Life is pretty easy in the First World. Good food, restaurants, lots of staff, public transport, good governance, rock concerts, high standard of living and all those things. In these environments reside pampered investor relations practitioners, ones that come up with nice, fluffy IR tips. Tips full of cliches. In Africa, however there are real men, dealing with real issues, fighting a fight that pampered IR consultants have forgotten long ago.

What’s the difference between between the two? I outline some soft annual report tips first, then the tips from real men, recommendations containing the stuff that counts in Africa.

Cliche 1: “Use one voice” – collaborate an effective report including contributions from a wide range of operating and reporting focuses. Ensure you pull together a document that speaks in one voice including all management and the information it reports. Deliver consistent messaging.

Cliche 2: “Shorten it” – Repetition isn’t needed. Give investors more of what is important, such as strategy, cash flow, acquisitions, and debt and market conditions.

Cliche 3: “Highlight the real and relevant” – Reflect the culture of your organisation, its purpose and values. Set a tone showing the true nature of your company such as straight to the point or quirky. Engage your audience with what you are thinking providing relevant information which allows for clear assessment of business performance and various segments.

Cliche 4: “Connect the facts” – Show your audience the big picture, put performance in context. Include your company’s goals and how you plan to achieve them. Your business model is important. Try Integrate genuine, meaningful reporting on important information to stakeholders and society. Mean what you say.

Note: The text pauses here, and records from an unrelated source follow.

/-- Settles O20: after the one call the error keeps the handle, and the channel was not touched. -/
theorem openFailure : Obligations.OpenFailure := by
  unfold Obligations.OpenFailure
  intro v s rest hp hn hs
  exact ⟨_, exec_open_fails hp hn hs, ⟨rfl, rfl, rfl⟩, rfl, rfl, rfl, rfl, rfl, rfl⟩

/-! ## The probe's tries -/

/-- What `n` tries of the probe leave where its next decision is taken: handle, latches, parameters and typed results as
they were, the calls `new` made, the channel as `c` says, and `rest` of the answers to come. -/
structure Tried (n : Nat) (new : List ChCall) (c : Channel) (rest : List ChAnswer) (s u : State) : Prop where
  handle : u.handle = s.handle
  cur : u.cur = s.cur
  cfg : u.cfg = s.cfg
  typed : u.typed = s.typed
  probeCnt : u.frames.probeCnt = s.frames.probeCnt + n
  calls : u.calls = s.calls ++ new
  chan : u.chan = c
  script : u.script = rest

theorem Tried.refl (s : State) : Tried 0 [] s.chan s.script s s := by constructor <;> simp

theorem Tried.trans {m n : Nat} {new new' : List ChCall} {c c' : Channel} {rest rest' : List ChAnswer}
    {s u w : State} (h : Tried m new c rest s u) (k : Tried n new' c' rest' u w) :
    Tried (m + n) (new ++ new') c' rest' s w :=
  ⟨k.handle.trans h.handle, k.cur.trans h.cur, k.cfg.trans h.cfg, k.typed.trans h.typed,
    by rw [k.probeCnt, h.probeCnt, Nat.add_assoc], by rw [k.calls, h.calls, List.append_assoc], k.chan, k.script⟩

/-- The end of an exchange of the probe is the end of one try. -/
theorem After.tried {new : List ChCall} {c : Channel} {rest : List ChAnswer} {s u : State}
    (h : After new c rest (startExchange (countProbe s)) u) : Tried 1 new c rest s u :=
  ⟨h.same.handle, h.same.cur, h.same.cfg, h.same.typed, h.same.probeCnt, h.calls, h.chan, h.script⟩

/-- The probe stands before its next decision, with no version and a channel to try on. -/
structure Probing (s : State) : Prop where
  op : s.cur.op = .openOp
  encode : codecEncode s.cur.cmd s.cur.pl s.cur.len = some (wireFrame .getVersion)
  established : s.chan.established = true
  noVersion : s.handle.verValid = false

theorem Probing.tried {n : Nat} {new : List ChCall} {c : Channel} {rest : List ChAnswer} {s u : State}
    (hs : Probing s) (h : Tried n new c rest s u) (hc : c.established = true) : Probing u :=
  ⟨by rw [h.cur, hs.op], by rw [h.cur, hs.encode], by rw [h.chan, hc], by rw [h.handle, hs.noVersion]⟩

/-- The tries of the probe read a response. -/
theorem Probing.reads {s : State} (hs : Probing s) :
    ¬ (s.cur.op = .zeroCal ∧ s.cfg.zeroCalAwaitsResponse = false) := by
  rw [hs.op]
  rintro ⟨h, -⟩
  cases h

theorem Probing.probeNext_eq {s : State} (hs : Probing s) (hlt : s.frames.probeCnt < s.cfg.openVersionTries) :
    probeNext s = startExchange (countProbe s) := by
  rw [probeNext, if_pos ⟨hlt, hs.noVersion⟩]

/-- An exchange of the probe that fails leads to the probe's next decision. -/
theorem Probing.exchangeFailed_eq {n : Nat} {new : List ChCall} {c : Channel} {rest : List ChAnswer} {s u : State}
    (hs : Probing s) (h : Tried n new c rest s u) (e : OpError) : exchangeFailed e u = probeNext u := by
  rw [Machine.exchangeFailed_eq, if_pos (by rw [h.cur, hs.op])]

/-- The channel stays established through a try. -/
theorem Try.channelAfter_established (q : Frame) (c : Channel) (a : Try) :
    (a.channelAfter q c).established = c.established := by
  cases a <;> rfl

/-- A try that fails leads from one decision of the probe to the next (43_handle.md R192). -/
theorem rows_failedTry {a : Try} {s : State} {rest : List ChAnswer} (hs : Probing s)
    (hlt : s.frames.probeCnt < s.cfg.openVersionTries) (ha : a.Fails s.cfg) (hsc : s.script = a.answers ++ rest) :
    ∃ u, Rows (probeNext s) (probeNext u) ∧
      Tried 1 (a.calls (wireFrame .getVersion)) (a.channelAfter (wireFrame .getVersion) s.chan) rest s u := by
  rw [hs.probeNext_eq hlt]
  cases a with
  | short k e0 e1 =>
    have hk : k < 9 := ha
    obtain ⟨u, hrows, hafter⟩ := rows_write (s := startExchange (countProbe s)) (k := k) rfl hs.established hs.encode
      hsc (Nat.le_of_lt hk)
    rw [if_pos hk, hs.exchangeFailed_eq hafter.tried] at hrows
    exact ⟨u, hrows, hafter.tried⟩
  | silent r =>
    obtain ⟨u, hafter, hrows⟩ := rows_silent (s := startExchange (countProbe s)) rfl hs.established hs.encode hsc
      hs.reads ha
    rw [hs.exchangeFailed_eq hafter.tried] at hrows
    exact ⟨u, hrows, hafter.tried⟩
  | corrupt r f =>
    obtain ⟨u, hafter, -, hrows⟩ := rows_delivered (s := startExchange (countProbe s)) rfl hs.established hs.encode hsc
      hs.reads ha.1
    obtain ⟨h1, h2, h3, h4, h5, h6, h7, h8⟩ := hafter.tried
    have htried : Tried 1 (Try.calls (wireFrame .getVersion) (.corrupt r f))
        (Try.channelAfter (wireFrame .getVersion) s.chan (.corrupt r f)) rest s
        (storeMismatch { expected := checksum f, actual := f[8] } u) := ⟨h1, h2, h3, h4, h5, h6, h7, h8⟩
    replace hrows := hrows ha.2
    rw [hs.exchangeFailed_eq htried] at hrows
    exact ⟨_, hrows, htried⟩

/-- Any number of tries that fail, as long as the probe may make them. -/
theorem rows_failedTries {tries : List Try} {s : State} {rest : List ChAnswer} (hs : Probing s)
    (hle : s.frames.probeCnt + tries.length ≤ s.cfg.openVersionTries) (ha : ∀ a ∈ tries, a.Fails s.cfg)
    (hsc : s.script = tries.flatMap Try.answers ++ rest) :
    ∃ u, Rows (probeNext s) (probeNext u) ∧ Probing u ∧
      Tried tries.length (tries.flatMap (Try.calls (wireFrame .getVersion)))
        (tries.foldl (Try.channelAfter (wireFrame .getVersion)) s.chan) rest s u := by
  induction tries generalizing s with
  | nil =>
    have hrest : s.script = rest := hsc
    exact ⟨s, .refl _, hs, hrest ▸ Tried.refl s⟩
  | cons a tries ih =>
    rw [List.length_cons] at hle
    rw [List.flatMap_cons, List.append_assoc] at hsc
    obtain ⟨w, hrows, htried⟩ := rows_failedTry hs (by omega) (ha a List.mem_cons_self) hsc
    have hw : Probing w := hs.tried htried (by rw [Try.channelAfter_established, hs.established])
    obtain ⟨u, hrows', hu, htried'⟩ := ih hw (by rw [htried.probeCnt, htried.cfg]; omega)
      (by rw [htried.cfg]; exact fun b hb => ha b (List.mem_cons_of_mem a hb)) htried.script
    rw [htried.chan] at htried'
    refine ⟨u, hrows.trans hrows', hu, ?_⟩
    rw [List.length_cons, Nat.add_comm]
    exact htried.trans htried'
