/-- Major 0x16, VFP (R155, R156). -/
def rawVfp (w : BitVec 32) : Option Instr :=
  match (w.extractLsb' 25 4) with
  | 0#4 => some (.vfpAdd (w.extractLsb' 29 3) (w.getLsbD 24) (w.extractLsb' 21 3) (fB w) (fA w) (fD w))
  | 1#4 => some (.vfpSub (w.extractLsb' 29 3) (w.getLsbD 24) (w.extractLsb' 21 3) (fB w) (fA w) (fD w))
  | 2#4 => some (.vfpMul (w.extractLsb' 29 3) (w.getLsbD 24) (w.extractLsb' 21 3) (fB w) (fA w) (fD w))
  | 3#4 => some (.vfpDiv (w.extractLsb' 29 3) (w.getLsbD 24) (w.extractLsb' 21 3) (fB w) (fA w) (fD w))
  | 4#4 => some (.vfpMin (w.extractLsb' 29 3) (w.getLsbD 24) (w.extractLsb' 21 3) (fB w) (fA w) (fD w))
  | 5#4 => some (.vfpMax (w.extractLsb' 29 3) (w.getLsbD 24) (w.extractLsb' 21 3) (fB w) (fA w) (fD w))
  | 6#4 => some (.vfpRnd (w.extractLsb' 29 3) (w.getLsbD 24) (w.extractLsb' 21 3) (fA w) (fD w))
  | 7#4 => some (.vfpExp2f (w.extractLsb' 29 3) (w.getLsbD 24) (w.extractLsb' 21 3) (fA w) (fD w))
  | 8#4 => some (.vfpScale (w.extractLsb' 29 3) (w.getLsbD 24) (w.extractLsb' 21 3) (fB w) (fA w) (fD w))
  | 9#4 => some (.vfpGetexp (w.extractLsb' 29 3) (w.getLsbD 24) (w.extractLsb' 21 3) (fA w) (fD w))
  | 10#4 => some (.vfpRcp (w.extractLsb' 29 3) (w.getLsbD 24) (w.extractLsb' 21 3) (fA w) (fD w))
  | 11#4 => some (.vfpRsq (w.extractLsb' 29 3) (w.getLsbD 24) (w.extractLsb' 21 3) (fA w) (fD w))
  | 12#4 => some (.vfpSqrt (w.extractLsb' 29 3) (w.getLsbD 24) (w.extractLsb' 21 3) (fA w) (fD w))
  | 13#4 => some (.vfpCvt (w.extractLsb' 29 3) (w.getLsbD 24) (w.extractLsb' 21 3) (w.extractLsb' 16 3) (fA w) (fD w))
  | 14#4 => some (.vfpCmp (w.extractLsb' 29 3) (w.getLsbD 24) (w.extractLsb' 21 3) (fB w) (fA w) (w.extractLsb' 9 2) (w.extractLsb' 6 3))
  | 15#4 => some (.vfpCls (w.extractLsb' 29 3) (w.getLsbD 24) (w.extractLsb' 21 3) (fA w) (fD w))
  | _ => none

/-- Major 0x17, VFMA (R155, R156). -/
def rawVfma (w : BitVec 32) : Option Instr :=
  match (w.extractLsb' 26 2) with
  | 0#2 => some (.vfmaFma (w.extractLsb' 30 2) (w.extractLsb' 28 2) (fC w) (fB w) (fA w) (fD w))
  | 1#2 => some (.vfmaFms (w.extractLsb' 30 2) (w.extractLsb' 28 2) (fC w) (fB w) (fA w) (fD w))
  | 2#2 => some (.vfmaFnma (w.extractLsb' 30 2) (w.extractLsb' 28 2) (fC w) (fB w) (fA w) (fD w))
  | 3#2 => some (.vfmaFnms (w.extractLsb' 30 2) (w.extractLsb' 28 2) (fC w) (fB w) (fA w) (fD w))

/-- Major 0x18, MASK (R155, R156). -/
def rawMask (w : BitVec 32) : Option Instr :=
  match (w.extractLsb' 23 4) with
  | 0#4 => some (.maskAnd (w.getLsbD 22) (w.getLsbD 21) (fB w) (fA w) (fD w))
  | 1#4 => some (.maskOr (w.getLsbD 22) (w.getLsbD 21) (fB w) (fA w) (fD w))
  | 2#4 => some (.maskXor (w.getLsbD 22) (w.getLsbD 21) (fB w) (fA w) (fD w))
  | 3#4 => some (.maskAndn (w.getLsbD 22) (w.getLsbD 21) (fB w) (fA w) (fD w))
  | 4#4 => some (.maskNot (w.getLsbD 22) (w.getLsbD 21) (fA w) (fD w))
  | 5#4 => some (.maskPop (w.getLsbD 22) (w.getLsbD 21) (fA w) (fD w))
  | 6#4 => some (.maskFirst (w.getLsbD 22) (w.getLsbD 21) (fA w) (fD w))
  | 7#4 => some (.maskFromx (w.getLsbD 22) (w.getLsbD 21) (fA w) (fD w))
  | 8#4 => some (.maskTox (w.getLsbD 22) (w.getLsbD 21) (fA w) (fD w))
  | 9#4 => some (.maskAll (w.getLsbD 22) (w.getLsbD 21) (fD w))
  | 10#4 => some (.maskLanes (w.getLsbD 22) (w.getLsbD 21) (fA w) (fD w))
  | _ => none

/-- Major 0x19, FPU (R155, R156). -/
def rawFpu (w : BitVec 32) : Option Instr :=
  match (w.extractLsb' 23 4) with
  | 0#4 => some (.fpuAdd (w.getLsbD 27) (w.getLsbD 22) (w.getLsbD 21) (fB w) (fA w) (fD w))
  | 1#4 => some (.fpuSub (w.getLsbD 27) (w.getLsbD 22) (w.getLsbD 21) (fB w) (fA w) (fD w))
  | 2#4 => some (.fpuMul (w.getLsbD 27) (w.getLsbD 22) (w.getLsbD 21) (fB w) (fA w) (fD w))
  | 3#4 => some (.fpuDiv (w.getLsbD 27) (w.getLsbD 22) (w.getLsbD 21) (fB w) (fA w) (fD w))
  | 4#4 => some (.fpuSqrt (w.getLsbD 27) (w.getLsbD 22) (w.getLsbD 21) (fA w) (fD w))
  | 5#4 => some (.fpuMin (w.getLsbD 27) (w.getLsbD 22) (w.getLsbD 21) (fB w) (fA w) (fD w))
  | 6#4 => some (.fpuMax (w.getLsbD 27) (w.getLsbD 22) (w.getLsbD 21) (fB w) (fA w) (fD w))
  | 7#4 => some (.fpuFma (w.getLsbD 27) (w.getLsbD 22) (w.getLsbD 21) (fB w) (fA w) (fD w))
  | 8#4 => some (.fpuRnd (w.getLsbD 27) (w.getLsbD 22) (w.getLsbD 21) (fA w) (fD w))
  | 9#4 => some (.fpuCvt (w.extractLsb' 28 3) (w.getLsbD 27) (w.getLsbD 22) (w.getLsbD 21) (fA w) (fD w))
  | 10#4 => some (.fpuEq (w.getLsbD 27) (w.getLsbD 22) (w.getLsbD 21) (fB w) (fA w) (fD w))
  | 11#4 => some (.fpuLt (w.getLsbD 27) (w.getLsbD 22) (w.getLsbD 21) (fB w) (fA w) (fD w))
  | 12#4 => some (.fpuLe (w.getLsbD 27) (w.getLsbD 22) (w.getLsbD 21) (fB w) (fA w) (fD w))
  | 13#4 => some (.fpuCls (w.getLsbD 27) (w.getLsbD 22) (w.getLsbD 21) (fA w) (fD w))
  | 14#4 => some (.fpuSgnj (w.getLsbD 27) (w.getLsbD 22) (w.getLsbD 21) (fB w) (fA w) (fD w))
  | 15#4 => some (.fpuAbs (w.getLsbD 27) (w.getLsbD 22) (w.getLsbD 21) (fA w) (fD w))
  | _ => none

/-- Major 0x1A, ROW (R155, R156). -/
def rawRow (w : BitVec 32) : Option Instr :=
  match (w.extractLsb' 31 1 ++ w.extractLsb' 23 4) with
  | 0#5 => some (.rowYield (w.getLsbD 22) (w.getLsbD 21))
  | 1#5 => some (.rowWait (w.getLsbD 22) (w.getLsbD 21) (fA w))
  | 2#5 => some (.rowStop (w.getLsbD 22) (w.getLsbD 21))
  | 3#5 => some (.rowRowid (w.getLsbD 22) (w.getLsbD 21) (fD w))
  | 4#5 => some (.rowSend (w.getLsbD 22) (w.getLsbD 21) (fA w) (fD w))
  | 5#5 => some (.rowSpawn (w.getLsbD 22) (w.getLsbD 21) (fB w) (fA w) (fD w))
  | 6#5 => some (.rowDone (w.getLsbD 22) (w.getLsbD 21))
  | 7#5 => some (.rowBudget (w.getLsbD 22) (w.getLsbD 21) (fA w) (fD w))
  | 16#5 => some (.rowBarInit (w.getLsbD 22) (w.getLsbD 21) (fB w) (fA w))
  | 17#5 => some (.rowBarArrive (w.getLsbD 22) (w.getLsbD 21) (fA w) (fD w))
  | 18#5 => some (.rowBarWait (w.getLsbD 22) (w.getLsbD 21) (fB w) (fA w))
  | 19#5 => some (.rowBarSync (w.getLsbD 22) (w.getLsbD 21) (fA w) (fD w))
  | 20#5 => some (.rowDqPush (w.getLsbD 22) (w.getLsbD 21) (fB w) (fA w) (fD w))
  | 21#5 => some (.rowDqPop (w.getLsbD 22) (w.getLsbD 21) (w.extractLsb' 7 4))
  | 22#5 => some (.rowDqSplit (w.getLsbD 22) (w.getLsbD 21) (fB w) (fA w) (fD w))
  | 23#5 => some (.rowDqSteal (w.getLsbD 22) (w.getLsbD 21) (w.extractLsb' 7 4))
  | 24#5 => some (.rowDqLen (w.getLsbD 22) (w.getLsbD 21) (fD w))
  | _ => none

/-- Major 0x1B, ENGINE (R155, R156). -/
def rawEngine (w : BitVec 32) : Option Instr :=
  match (w.extractLsb' 23 4) with
  | 0#4 => some (.engineCpLin (w.getLsbD 22) (w.getLsbD 21) (fB w) (fA w) (fD w))
  | 1#4 => some (.engineCpDist (w.extractLsb' 27 3) (w.getLsbD 22) (w.getLsbD 21) (fB w) (fA w) (fD w))
  | 2#4 => some (.engineCpStat (w.getLsbD 22) (w.getLsbD 21) (fD w))
  | 3#4 => some (.engineMxGang (w.getLsbD 22) (w.getLsbD 21) (fA w) (fD w))
  | 4#4 => some (.engineMxStat (w.getLsbD 22) (w.getLsbD 21) (fD w))
  | 5#4 => some (.engineMxAbort (w.getLsbD 22) (w.getLsbD 21) (fD w))
  | 6#4 => some (.engineEdgeRun (w.getLsbD 21) (fA w) (fD w))
  | 7#4 => some (.engineEdgeRet (w.getLsbD 21))
  | 8#4 => some (.engineEdgeStat (w.getLsbD 21) (w.extractLsb' 7 4))
  | _ => none

/-- Major 0x1C, SYS (R155, R156). -/
def rawSys (w : BitVec 32) : Option Instr :=
  match (w.extractLsb' 11 5) with
  | 0#5 => some (.sysNop)
  | 1#5 => some (.sysTrap (w.extractLsb' 16 12))
  | 2#5 => some (.sysBkpt (w.extractLsb' 16 12))
  | 3#5 => some (.sysUret)
  | 4#5 => some (.sysHalt)
  | 5#5 => some (.sysSysr (w.extractLsb' 16 12) (fD w))
  | 6#5 => some (.sysSysw (w.extractLsb' 16 12) (fD w))
  | 7#5 => some (.sysShoot (w.extractLsb' 7 4))
  | 8#5 => some (.sysGang (fD w))
  | 9#5 => some (.sysSwap (fD w))
  | _ => none

/-- Major 0x1D, VXF (R155, R156). -/
def rawVxf (w : BitVec 32) : Option Instr :=
  match (w.extractLsb' 25 4) with
  | 0#4 => some (.vxfBcast (w.extractLsb' 29 3) (w.getLsbD 24) (w.extractLsb' 21 3) (fA w) (fD w))
  | 1#4 => some (.vxfExt (w.extractLsb' 29 3) (w.getLsbD 24) (fB w) (fA w) (fD w))
  | 2#4 => some (.vxfIns (w.extractLsb' 29 3) (w.getLsbD 24) (fB w) (fA w) (fD w))
  | 3#4 => some (.vxfPerm (w.extractLsb' 29 3) (w.getLsbD 24) (w.extractLsb' 21 3) (fB w) (fA w) (fD w))
  | 4#4 => some (.vxfRedAdd (w.extractLsb' 29 3) (w.getLsbD 24) (w.extractLsb' 21 3) (fA w) (fD w))
  | 5#4 => some (.vxfRedMin (w.extractLsb' 29 3) (w.getLsbD 24) (w.extractLsb' 21 3) (fA w) (fD w))
  | 6#4 => some (.vxfRedMax (w.extractLsb' 29 3) (w.getLsbD 24) (w.extractLsb' 21 3) (fA w) (fD w))
  | 7#4 => some (.vxfIota (w.extractLsb' 29 3) (w.getLsbD 24) (w.extractLsb' 21 3) (fD w))
  | 8#4 => some (.vxfAbs (w.extractLsb' 29 3) (w.getLsbD 24) (w.extractLsb' 21 3) (fA w) (fD w))
  | 9#4 => some (.vxfNeg (w.extractLsb' 29 3) (w.getLsbD 24) (w.extractLsb' 21 3) (fA w) (fD w))
  | 10#4 => some (.vxfSgnj (w.extractLsb' 29 3) (w.getLsbD 24) (w.extractLsb' 21 3) (fB w) (fA w) (fD w))
  | 11#4 => some (.vxfShfdn (w.extractLsb' 29 3) (w.getLsbD 24) (w.extractLsb' 21 3) (fB w) (fA w) (fD w))
  | _ => none

/-- The instruction whose fields a 32-bit word holds, before the checks of R158. -/
def raw32 (w : BitVec 32) : Option Instr :=
  match w.extractLsb' 1 5 with
  | 0x01#5 => rawAlu w
  | 0x02#5 => some (.alui (w.extractLsb' 17 15) (w.getLsbD 16) (fA w) (fD w))
  | 0x03#5 => some (.andi (w.extractLsb' 17 15) (w.getLsbD 16) (fA w) (fD w))
  | 0x04#5 => some (.ori (w.extractLsb' 17 15) (w.getLsbD 16) (fA w) (fD w))
  | 0x05#5 => some (.xori (w.extractLsb' 17 15) (w.getLsbD 16) (fA w) (fD w))
  | 0x06#5 => rawShi w
  | 0x07#5 => rawCmpi w
  | 0x08#5 => some (.ldi (w.extractLsb' 11 21) (fD w))
  | 0x09#5 => some (.ldx (w.extractLsb' 11 21) (fD w))
  | 0x0A#5 => rawExt w
  | 0x0B#5 => some (.br (w.extractLsb' 11 21) (fD w))
  | 0x0C#5 => rawBc w
  | 0x0D#5 => rawJmp w
  | 0x0E#5 => some (.ld (w.extractLsb' 22 10) (w.extractLsb' 20 2) (w.extractLsb' 17 3) (w.getLsbD 16) (fA w) (fD w))
  | 0x0F#5 => some (.st (w.extractLsb' 22 10) (w.extractLsb' 20 2) (w.extractLsb' 17 3) (w.getLsbD 16) (fA w) (fD w))
  | 0x10#5 => some (.vld (w.extractLsb' 22 10) (w.extractLsb' 20 2) (w.extractLsb' 17 3) (w.getLsbD 16) (fA w) (fD w))
  | 0x11#5 => some (.vst (w.extractLsb' 22 10) (w.extractLsb' 20 2) (w.extractLsb' 17 3) (w.getLsbD 16) (fA w) (fD w))
  | 0x12#5 => rawVmem w
  | 0x13#5 => rawAmo w
  | 0x14#5 => rawSync w
  | 0x15#5 => rawValu w
  | 0x16#5 => rawVfp w
  | 0x17#5 => rawVfma w
  | 0x18#5 => rawMask w
  | 0x19#5 => rawFpu w
  | 0x1A#5 => rawRow w
  | 0x1B#5 => rawEngine w
  | 0x1C#5 => rawSys w
  | 0x1D#5 => rawVxf w
  | _ => none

Cliche 5: “Use backbone” – Half or more of annual report content is non-financial information and narrative. Therefore provide a backbone by structuring it around four narrative elements: market overview, strategy, value drivers and performance.

Cliche 6: “Be creative and take risks”- dare to walk the narrow line between consistency and change. You can improvise or adapt narrative techniques or elements used by others so long as they fit your messaging platform whilst providing meaningful content.

Cliche 7: “A credible and memorable story is the goal”. You simply can’t afford to give a weak, confusing and complex message. You need a compelling story linking business strategy and key performance drivers.

Cliche 8: Build investor confidence with credibility.

Now then to the African situation, deep and darkest Africa. Here you get rugged, thick skinned practitioners that are tough and weather beaten. The sort that have to sleep next to the printing machine that prints the annual report to get the job done. The sorts of annual report preparation tips these African Annual Report cowboys come up with are as follows:-

Rugged African annual report tip 1. The final changes from the client are NEVER the final changes. So don’t get upset.

Rugged African annual report tip 2 The simplest of pieces of information required are sometimes the most difficult to get hold of. Like the ages of directors, logos of the audit company.

Rugged African annual report tip 3 Use a professional photographer throughout the year to accumulate a good portfolio of pictures – these may be used for your website, marketing material and annual report. Obtaining a professional portfolio of a few hundred pictures can take less than a day. But good photographers are like honest politicians in Africa: they are either hiding or dead.

Rugged African annual report tip 4 The most important part of any annual report is the profile of the director that’s reading it. If a director says they have “vast” experience in whatever they do. Don’t accept it. Only God’s influence is vast. Directors’ experience cannot be.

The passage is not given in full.